Parmesan cheese: If you can tolerate dairy, grated Parmesan cheese can be used as a substitute for nutritional yeast in recipes that call for a cheesy flavor.
Herbs and spices: Depending on the recipe, you can experiment with using herbs and spices such as garlic powder, onion powder, smoked paprika, or turmeric to add flavor and depth.
Vegetable broth or stock: In some recipes, using vegetable broth or stock can provide a savory flavor similar to what nutritional yeast offers.
How To Know If Your Nutritional Yeast Has Gone Bad
Nutritional yeast, like many food products, can go bad or spoil over time. Here are a few signs to look for to determine if nutritional yeast has gone bad:
Expiration date: Check the expiration date on the packaging. If the nutritional yeast has passed its expiration date, it’s a good indication that it may have gone bad.
Change in color or appearance: Fresh nutritional yeast typically has a light yellow or beige color. If you notice any discoloration, such as darkening or the development of mold, it’s a sign that the yeast has spoiled and should be discarded.
Foul smell: Nutritional yeast should have a pleasant, savory aroma. If you detect any unusual or foul odor, it could be an indication of spoilage.
Bitter taste: Nutritional yeast has a naturally nutty and slightly cheesy flavor. If the taste becomes bitter or unpleasant, it may have gone bad.
Moisture or clumping: Nutritional yeast should be dry and powdery. If you notice any signs of moisture or clumping, it could be a sign that moisture has entered the packaging and caused the yeast to spoil.
Presence of pests: If you observe any signs of pests, such as insects or bugs, in the nutritional yeast, it should be discarded.
It’s important to store nutritional yeast properly in an airtight container in a cool, dry place to help extend its shelf life. If you’re unsure about the quality or safety of your nutritional yeast, it’s best to err on the side of caution and discard it to avoid any potential foodborne illnesses.
So Is Nutritional Yeast Bad For You?
The bottom line is that nutritional yeast can be a very healthful food for most people if used in moderation. Like any food, consuming it in excess can potentially lead to health risks. It is not recommended to consume nutritional yeast by the spoonful each day. Instead, it is best to incorporate it into occasional recipes or sprinkle it onto food as a flavorful topping, similar to how you would use Parmesan cheese.
Nutritional yeast has numerous health properties that can improve one’s quality of life, and it also adds a delicious taste to dishes. However, it’s important to note that if you have a known adverse reaction or sensitivity to nutritional yeast, it is best to avoid it and explore alternative options.
Ultimately, you are the best judge of whether a food is ‘good’ or ‘bad’ for you. Pay attention to how your body responds to nutritional yeast and make informed decisions based on your individual needs and preferences.
In conclusion, nutritional yeast is a versatile and nutritious ingredient that can be a valuable addition to a balanced diet. It offers a wide range of health benefits, including being a rich source of B vitamins and supporting immune function.
While it may not be suitable for everyone, particularly those with specific sensitivities or medical conditions, most individuals can enjoy nutritional yeast in moderation without any adverse effects.

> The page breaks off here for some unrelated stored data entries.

/-! ## Groups (R106, R108) -/

/-- Whether a direct write of a group's CTRL that sets ENABLE finds too few free granules (R108). -/
def State.grpShort (s : State) (g : Fin 8) (r : GrpReg) (v : Nat) : Bool :=
  r == .ctrl && bitOf v 0 && !(s.grpAhead g).flag (Fd.TIME_GRP_CTRL_ENABLE g)
    && s.granFree < s.grpNeed g

/-! ## Start of delivery (R110) -/

/-- Whether the tick that comes next starts at or after the anchor stamp and the presentation delay (R110). -/
def State.anchorDue (s : State) (g : Fin 8) (n : Fin 32) (k : Fin 2) : Bool :=
  (s.line n k).anchorStamp + s.fld (Fd.TIME_GRP_DELAY_PRES_DELAY g) ≤ s.syscnt

/-- Asks the channels of a line that are not muted to switch in (R78). -/
def State.askIn (s : State) (n : Fin 32) (k : Fin 2) : State :=
  (List.finRange 2).foldl (fun t b =>
    if bitOf (t.fld (Fd.SAP_CTRL_MUTE n)) (2 * k.val + b.val) then t else t.updChan n (chanNo k b) fun c => c.ask true) s

/-- A member begins to present frame 0 (R110); one that starts while its LOCKSTEP group is silent stays silent (R117). -/
def State.memberStart (s : State) (n : Fin 32) (k : Fin 2) : State :=
  match s.groupOf n k with
  | none => s
  | some g =>
    let l := s.line n k
    let able := s.sapState n == .starting || s.sapState n == .running
    if s.dir n k = 1 ∧ able ∧ l.live ∧ l.anchored ∧ !l.delivering ∧ s.cushOn g n k ∧ s.anchorDue g n k then
      let quiet := s.grps[g].silent
      ((s.updLine n k fun q =>
        { q with delivering := true, nextPos := 0, anchorTick := s.ticks + 1,
                 snow := if quiet then .silent else q.snow,
                 level := if quiet then Glide.at .mute else q.level }).askIn n k).syncZc n
    else s

/-! ## The snowplough and the rejoin (R115, R117, R118) -/

/-- A channel whose pending switch completes in the silence of a snowplough (R78). -/
def SapChan.complete (c : SapChan) : SapChan :=
  match c.sw with
  | .waitIn _ | .glideIn _ => { c with sw := .opened }
  | .waitOut _ | .glideOut _ => { c with sw := .silent }
  | .silent | .opened => c

/-- A fade that has run its ticks ends in silence. -/
def State.snowSilent (s : State) (n : Fin 32) (k : Fin 2) : State :=
  if (s.line n k).snow = .fade 0 then
    let t := s.updLine n k fun q => { q with snow := .silent }
    if s.dir n k = 1 then
      let u := ((t.updChan n (chanNo k 0) SapChan.complete).updChan n (chanNo k 1) SapChan.complete).syncZc n
      match s.groupOf n k with
      | some g => u.raiseGrp g.val GrpEv.SILENT
      | none => u
    else t
  else s

/-- One frame dropped late (R118). -/
def State.dropLate (s : State) (n : Fin 32) (k : Fin 2) : State :=
  let t := (s.dropFront n k).updLine n k fun q => { q with dropped := q.dropped + 1, lateRec := true }
  match s.groupOf n k with
  | some g => (t.countSat (Fd.TIME_GRP_LATE_CNT_COUNT g) 1).raiseGrp g.val GrpEv.LATE_DROP
  | none => t

/-- Drops the frames in store whose position is passed, at most `j`. -/
def State.dropPassed (s : State) (n : Fin 32) (k : Fin 2) : Nat → State
  | 0 => s
  | j + 1 =>
    let l := s.line n k
    if l.store ≠ 0 ∧ s.headPos n k < l.nextPos then (s.dropLate n k).dropPassed n k j else s

/-- One line rejoins at its position, or re-anchors (R118); unless the record of a block has already said so, the next one does. -/
def State.rejoinLine (s : State) (n : Fin 32) (k : Fin 2) : State :=
  let l := s.line n k
  if s.mustReanchor n k then s.reanchor n k (l.backRec == some true)
  else
    let t := (s.dropPassed n k l.store).updLine n k fun q =>
      { q with snow := .waitPos, rejoinRec := q.rejoinRec || l.backRec != some false, backRec := none }
    match s.groupOf n k with
    | some g => t.raiseGrp g.val GrpEv.REJOIN
    | none => t

/-- The members of a group that play their part in a LOCKSTEP silence: of a RUNNING port and past their anchor
(DEDUCED, notes/assumptions/74.md). -/
def State.lockMembers (s : State) (g : Fin 8) : List (Fin 32 × Fin 2) :=
  ((s.grpLines g).map lineOf).filter fun m => s.sapState m.1 == .running && (s.line m.1 m.2).delivering

/-- Whether a line has rejoined and waits for its position. -/
def State.waitsPos (s : State) (n : Fin 32) (k : Fin 2) : Bool := (s.line n k).snow == .waitPos

/-- A silent line rejoins; a silent LOCKSTEP group rejoins as a whole (R117, R118) (DEDUCED, notes/assumptions/74.md). -/
def State.rejoin (s : State) (n : Fin 32) (k : Fin 2) : State :=
  if !s.canRejoin n k then s
  else match s.groupOf n k with
    | none => s.rejoinLine n k
    | some g =>
      if s.grps[g].silent then
        let ms := s.lockMembers g
        if ms.all fun m => s.waitsPos m.1 m.2 || s.canRejoin m.1 m.2 then
          ms.foldl (fun u m => if u.canRejoin m.1 m.2 then u.rejoinLine m.1 m.2 else u) s
        else s
      else s.rejoinLine n k

/-- A silent LOCKSTEP group whose members have all rejoined ends its silence in the tick in which a frame is due at each of them: they
glide in together (R117, Table 5.14) (DEDUCED, notes/assumptions/74.md). -/
def State.lockReady (s : State) (g : Fin 8) : State :=
  let ms := s.lockMembers g
  if s.grps[g].silent && !ms.isEmpty && ms.all fun m =>
      s.waitsPos m.1 m.2 && (s.line m.1 m.2).store != 0 && decide (s.headPos m.1 m.2 ≤ (s.line m.1 m.2).nextPos) then
    { s with grps := s.grps.set g { s.grps[g] with silent := false } }
  else s

/-! ## Rate converters (R123–R126) -/

/-- The states of a converter (Table 5.3). -/
inductive AsrcState where
  | off | acquiring | locked | hold | outOfRange | invalid
deriving DecidableEq, Repr

/-- The code of a converter state. -/
def AsrcState.code : AsrcState → Nat
  | .off => 0
  | .acquiring => 1
  | .locked => 2
  | .hold => 3
  | .outOfRange => 4
  | .invalid => 5

/-- The converter state of a code. -/
def AsrcState.ofCode : Nat → AsrcState
  | 1 => .acquiring
  | 2 => .locked
  | 3 => .hold
  | 4 => .outOfRange
  | 5 => .invalid
  | _ => .off

/-- The page of the converters. -/
abbrev asrcPage : Nat := 0x013

/-- Converter `i`. -/
def State.asrcState (s : State) (i : Nat) : AsrcState := AsrcState.ofCode (s.fld (Fd.ASRC_CH_STAT_STATE i))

So go ahead, experiment with nutritional yeast in your recipes, and savor its unique taste and nutritional goodness.
My Favorite Vegan Recipes With Nutritional Yeast
If you’re looking to incorporate nutritional yeast into your cooking, here are a few favorite recipes that showcase its versatility and deliciousness:
Broccoli Cheddar: Make a creamy and cheesy broccoli cheddar soup using nutritional yeast as a dairy-free alternative to traditional cheese.
Kale Chips: Toss kale leaves with olive oil, nutritional yeast, and seasonings, then bake them in the oven for a crispy and nutritious snack.
Cheese Sauce: Create a dairy-free cheese sauce by combining nutritional yeast, plant-based milk, and spices. Drizzle it over pasta, nachos, or roasted vegetables for a cheesy delight.